There is no evidence that Marcum experienced deficiencies in "adaptive functioning" during the developmental period. See West v. Comm'r SSA, 240 F.Appx. 692, 698 (6th Cir. 2013). "Adaptive functioning includes a claimant's effectiveness in areas such as social skills, communication, and daily living skills." West, 240 F.Appx. at 698. Although Marcum states that she took special education classes in school, it is unclear that this was due to significantly subaverage intellectual functioning. Moreover, Marcum was released from the special education program and placed into standard classes when she was fourteen. [Tr., p. 215] Her school records show that she scored in the average intelligence range in second and third grades. [Tr., pp. 216, 217] The fact that Marcum has never been diagnosed with an intellectual disability is "probative" to the 12.05C determination. See Peterson v. Comm'r of Soc. Sec., 552 F.Appx. 533, 539 (6th Cir. 2014).

The Court also notes that the denial of benefits under the Act has been upheld in similar situations. See id. (citing Eddy v. Comm'r of Soc. Sec., 506 F.Appx. 508, 510 (6th Cir. 2012) (a claimant's eighth grade education with a history of special education classes did not establish deficits in adaptive functioning prior to age twenty-two); Foster, 279 F.3d at 352-55 (a ninth-grade education completed through special education classes, followed by numerous unsuccessful attempts at a GED, coupled with an adult full scale IQ of 69 did not establish adaptive functioning deficits prior to age twenty-two); cf. Hayes v. Comm'r of Soc. Sec., 357 F.Appx. 672, 676-77 (6th Cir. 2009) ("This Court has never held that poor academic performance, in and of itself, is sufficient to warrant a finding of onset of subaverage intellectual functioning before age twenty-two.")).

Nor is it reversible error that ALJ Reynolds failed to specifically discuss Listing 12.05. First, there is no indication in the record that Marcum intended to prove that she met the Listing for intellectual disabilities. The ALJ was not required to address every listing, or to discuss listings that the claimant clearly does not meet. See Sheeks v. Comm'r of Soc. Sec. Admin., 544 F.Appx. 639, 641-42 (6 th Cir. 2013). This is especially true where the claimant does not raise the issue before the ALJ. See id.

In summary, Marcum has failed to establish that she meets all of the requirements of Listing 12.05. Based on the medical evidence of record, Marcum has never been diagnosed with an intellectual disability. She has not shown that her adaptive functioning was significantly subaverage before the age of twenty-two.
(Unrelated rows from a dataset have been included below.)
-- ==== Sys2Proof/Laws/Ops.lean ====
section
/-! SUPPORT. One lemma per shared operation that says everything it can do, for proofs to cite instead of
unfolding the operation. -/

namespace Sys2Proof.Machine

/-! ### Outcomes -/

@[simp] theorem Out.andThen_next (s : State) (k : State → Out) : Out.andThen (.next s) k = k s := rfl

@[simp] theorem Out.andThen_fault (r : Fault) (k : State → Out) : Out.andThen (.fault r) k = .fault r := rfl

@[simp] theorem Out.andThen_refused (r : Refusal) (k : State → Out) : Out.andThen (.refused r) k = .refused r := rfl

/-- A sequence that ends in a next state passed through one. -/
theorem Out.andThen_eq_next {o : Out} {k : State → Out} {t : State} :
    Out.andThen o k = .next t ↔ ∃ u, o = .next u ∧ k u = .next t := by
  cases o <;> simp [Out.andThen]

/-! ### Addresses and bits -/

theorem valAddr_inj {p q : Byte} : valAddr p = valAddr q ↔ p = q := by
  simp only [valAddr]
  constructor
  · intro h; exact BitVec.eq_of_toNat_eq (by omega)
  · rintro rfl; rfl

theorem dirAddr_inj {p q : Byte} : dirAddr p = dirAddr q ↔ p = q := by
  simp only [dirAddr]
  constructor
  · intro h; exact BitVec.eq_of_toNat_eq (by omega)
  · rintro rfl; rfl

theorem valAddr_ne_dirAddr (p q : Byte) : valAddr p ≠ dirAddr q := by
  simp only [valAddr, dirAddr]; omega

theorem dirAddr_ne_valAddr (p q : Byte) : dirAddr p ≠ valAddr q := by
  simp only [valAddr, dirAddr]; omega

/-- A legal port has both its line registers. -/
theorem lineExists_of_portLegal {s : State} {p : Byte} (h : portLegal s.cfg.nports p = true) :
    s.lineExists (valAddr p) = true ∧ s.lineExists (dirAddr p) = true := by
  simp only [portLegal, decide_eq_true_eq] at h
  simp only [State.lineExists, decide_eq_true_eq]
  simp only [valAddr, dirAddr]
  omega

/-- The mask of a bit position has that bit and no other. -/
theorem bitMask_getLsbD (b : BitPos) (j : Nat) : (bitMask b).getLsbD j = decide (j = b.toNat) := by
  have hb := b.isLt
  simp only [bitMask, BitVec.getLsbD_shiftLeft, BitVec.getLsbD_one]
  by_cases h : j = b.toNat
  · subst h; simp; omega
  · simp only [h, decide_false]
    by_cases hlt : j < b.toNat
    · simp [hlt]
    · have : j - b.toNat ≠ 0 := by omega
      simp [this]

/-- A single-bit set changes no other bit. -/
theorem getLsbD_setBit (v : Byte) (b : BitPos) (j : Nat) :
    ((v ||| bitMask b) &&& ~~~0#8).getLsbD j = (v.getLsbD j || decide (j = b.toNat)) := by
  have hb := b.isLt
  rw [BitVec.getLsbD_and, BitVec.getLsbD_or, BitVec.getLsbD_not, BitVec.getLsbD_zero, bitMask_getLsbD]
  by_cases hj : j < 8
  · simp [hj]
  · have h1 : v.getLsbD j = false := BitVec.getLsbD_of_ge v j (by omega)
    have h2 : j ≠ b.toNat := by omega
    simp [hj, h1, h2]

/-- A single-bit clear changes no other bit. -/
theorem getLsbD_clearBit (v : Byte) (b : BitPos) (j : Nat) :
    ((v ||| 0#8) &&& ~~~bitMask b).getLsbD j = (v.getLsbD j && !decide (j = b.toNat)) := by
  rw [BitVec.getLsbD_and, BitVec.getLsbD_or, BitVec.getLsbD_not, BitVec.getLsbD_zero, bitMask_getLsbD]
  by_cases hj : j < 8
  · simp [hj]
  · have h1 : v.getLsbD j = false := BitVec.getLsbD_of_ge v j (by omega)
    simp [h1]

/-! ### Line registers -/

@[simp] theorem State.emit_lineByte (s : State) (e : Event) (a : Nat) : (s.emit e).lineByte a = s.lineByte a := rfl

theorem State.setLineByte_lineByte_other (s : State) {a b : Nat} (v : Byte) (h : b ≠ a) :
    (s.setLineByte a v).lineByte b = s.lineByte b :=
  Memory.read_write_other s.lines v h

theorem State.setLineByte_lineByte_same {s : State} (a : Nat) (v : Byte) (h : Memory.wf s.lines = true) :
    (s.setLineByte a v).lineByte a = v :=
  Memory.read_write_same a v h

/-- What a read-modify-write leaves. -/
def State.rmwResult (s : State) (addr : Nat) (set clear : Byte) (e : Event) : State :=
  (s.setLineByte addr ((s.lineByte addr ||| set) &&& ~~~clear)).emit e

/-- A read-modify-write of a register that exists completes. -/
theorem State.rmw_next {s : State} {addr : Nat} (set clear : Byte) (e : Event) (h : s.lineExists addr = true) :
    s.rmw addr set clear e = .next (s.rmwResult addr set clear e) := by
  simp [State.rmw, State.memRead, State.memWrite, h, State.rmwResult]

/-- A read-modify-write that answers a next state is of a register that exists. -/
theorem State.rmw_cases {s t : State} {addr : Nat} {set clear : Byte} {e : Event}
    (h : s.rmw addr set clear e = .next t) :
    s.lineExists addr = true ∧ t = s.rmwResult addr set clear e := by
  by_cases hx : s.lineExists addr = true
  · rw [State.rmw_next set clear e hx] at h
    exact ⟨hx, by simpa using h.symm⟩
  · simp [State.rmw, State.memRead, hx] at h

theorem State.lineSet_next {s : State} {p : Byte} (b : BitPos) (h : portLegal s.cfg.nports p = true) :
    s.lineSet p b = .next (s.rmwResult (valAddr p) (bitMask b) 0#8 (.line p b true)) :=
  State.rmw_next _ _ _ (lineExists_of_portLegal h).1

theorem State.lineClear_next {s : State} {p : Byte} (b : BitPos) (h : portLegal s.cfg.nports p = true) :
    s.lineClear p b = .next (s.rmwResult (valAddr p) 0#8 (bitMask b) (.line p b false)) :=
  State.rmw_next _ _ _ (lineExists_of_portLegal h).1

theorem State.dirSet_next {s : State} {p : Byte} (b : BitPos) (h : portLegal s.cfg.nports p = true) :
    s.dirSet p b = .next (s.rmwResult (dirAddr p) (bitMask b) 0#8 (.dir p b)) :=
  State.rmw_next _ _ _ (lineExists_of_portLegal h).2

/-- The line registers after `DirSet` of every line of a list. -/
def dirLines : List Line → Memory → Memory
  | [], m => m
  | l :: rest, m =>
    dirLines rest (Memory.write m (dirAddr l.port) ((Memory.read m (dirAddr l.port) ||| bitMask l.bit) &&& ~~~0#8))

/-- What `DirSet` of every line of a list leaves. -/
theorem State.dirSetAll_cases {ls : List Line} {s t : State} (h : State.dirSetAll ls s = .next t) :
    t = { s with lines := dirLines ls s.lines, hist := s.hist ++ ls.map fun l => Event.dir l.port l.bit } := by
  induction ls generalizing s with
  | nil => simp [State.dirSetAll] at h; simp [dirLines, h]
  | cons l rest ih =>
    obtain ⟨u, hu, ht⟩ := Out.andThen_eq_next.mp h
    obtain ⟨-, rfl⟩ := State.rmw_cases hu
    rw [ih ht]
    simp [State.rmwResult, State.emit, State.setLineByte, dirLines, State.lineByte]

/-- `DirSet` of legal lines completes. -/
theorem State.dirSetAll_next {ls : List Line} {s : State}
    (h : ∀ l ∈ ls, portLegal s.cfg.nports l.port = true) : ∃ t, State.dirSetAll ls s = .next t := by
  induction ls generalizing s with
  | nil => exact ⟨s, rfl⟩
  | cons l rest ih =>
    have h1 := State.dirSet_next (s := s) l.bit (h l (by simp))
    simp only [State.dirSetAll, h1, Out.andThen_next]
    exact ih (fun k hk => h k (by simp [hk]))

theorem dirLines_wf (ls : List Line) {m : Memory} (h : Memory.wf m = true) : Memory.wf (dirLines ls m) = true := by
  induction ls generalizing m with
  | nil => exact h
  | cons l rest ih => exact ih (Memory.wf_write _ _ h)

/-- `DirSet` of a list changes no register but the `DIR` registers of its ports. -/
theorem dirLines_read_other (ls : List Line) (m : Memory) {a : Nat} (h : ∀ l ∈ ls, a ≠ dirAddr l.port) :
    Memory.read (dirLines ls m) a = Memory.read m a := by
  induction ls generalizing m with
  | nil => rfl
  | cons l rest ih =>
    simp only [dirLines]
    rw [ih _ (fun k hk => h k (by simp [hk])), Memory.read_write_other _ _ (h l (by simp))]

/-- `DirSet` of a list sets exactly the listed bits. -/
theorem dirLines_getLsbD (ls : List Line) {m : Memory} (l : Line) (h : Memory.wf m = true) :
    (Memory.read (dirLines ls m) (dirAddr l.port)).getLsbD l.bit.toNat =
      ((Memory.read m (dirAddr l.port)).getLsbD l.bit.toNat || decide (l ∈ ls)) := by
  induction ls generalizing m with
  | nil => simp [dirLines]
  | cons k rest ih =>
    simp only [dirLines]
    rw [ih (Memory.wf_write _ _ h)]
    by_cases hp : l.port = k.port
    · rw [hp, Memory.read_write_same _ _ h, getLsbD_setBit]
      by_cases hb : l.bit = k.bit
      · have hl : l = k := by cases l; cases k; simp_all
        simp [hl]
      · have hb' : l.bit.toNat ≠ k.bit.toNat := fun e => hb (BitVec.eq_of_toNat_eq e)
        have hl : l ≠ k := fun e => hb (by rw [e])
        simp [hb', hl]
    · have ha : dirAddr l.port ≠ dirAddr k.port := fun e => hp (dirAddr_inj.mp e)
      have hl : l ≠ k := fun e => hp (by rw [e])
      rw [Memory.read_write_other _ _ ha]
      simp [hl]

/-- Addresses stay inside the line register space. -/
theorem dirLines_mem (ls : List Line) {m : Memory} {c : Host.Cell} (h : c ∈ dirLines ls m) :
    c ∈ m ∨ ∃ l ∈ ls, c.1 = dirAddr l.port := by
  induction ls generalizing m with
  | nil => exact .inl h
  | cons l rest ih =>
    rcases ih h with h | ⟨k, hk, e⟩
    · rcases Memory.mem_write h with h | h
      · exact .inl h
      · exact .inr ⟨l, by simp, h⟩
    · exact .inr ⟨k, by simp [hk], e⟩

/-- Setting bits that are all set already changes nothing. -/
theorem dirLines_same (ls : List Line) {m : Memory} (h : Memory.wf m = true)
    (hs : ∀ l ∈ ls, (Memory.read m (dirAddr l.port)).getLsbD l.bit.toNat = true) : dirLines ls m = m := by
  induction ls with
  | nil => rfl
  | cons l rest ih =>
    have hv : (Memory.read m (dirAddr l.port) ||| bitMask l.bit) &&& ~~~0#8 = Memory.read m (dirAddr l.port) := by
      apply BitVec.eq_of_getLsbD_eq
      intro j hj
      rw [getLsbD_setBit]
      by_cases hb : j = l.bit.toNat
      · subst hb; simp [hs l (by simp)]
      · simp [hb]
    simp only [dirLines, hv, Memory.write_read _ h]
    exact ih (fun k hk => hs k (by simp [hk]))

/-! ### Lines as bits -/

/-- Levels, directions, pins and selection of lines are functions of the line registers alone. -/
theorem State.valBit_of_lines {s t : State} (h : s.lines = t.lines) (l : Line) : s.valBit l = t.valBit l := by
  simp only [State.valBit, State.lineByte, h]

theorem State.dirBit_of_lines {s t : State} (h : s.lines = t.lines) (l : Line) : s.dirBit l = t.dirBit l := by
  simp only [State.dirBit, State.lineByte, h]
Rather, the tests that were provided show that she tested in average ranges at a young age, and she was eventually removed from special education classes. Although Marcum's IQ score was low, the consultative examiner concluded that her actual functioning was borderline, and that her ability to perform work-related tasks was fair. Accordingly, the ALJ's decision will be upheld.

IV.

Although Marcum suffers from some impairments, she has not established that she is disabled as defined by the Act. The ALJ did not err in his evaluation of Marcum's case; instead, his decision is supported by substantial evidence. Accordingly, it is hereby

ORDERED as follows:

1. Plaintiff Tonya G. Marcum's Motion for Summary Judgment [Record No. 12] is DENIED.

2. Defendant Carolyn W. Colvin's Motion for Summary Judgment [Record No. 15] is GRANTED.

3. The administrative decision of Administrative Law Judge Roger L. Reynolds will be AFFIRMED by separate Judgment entered this date.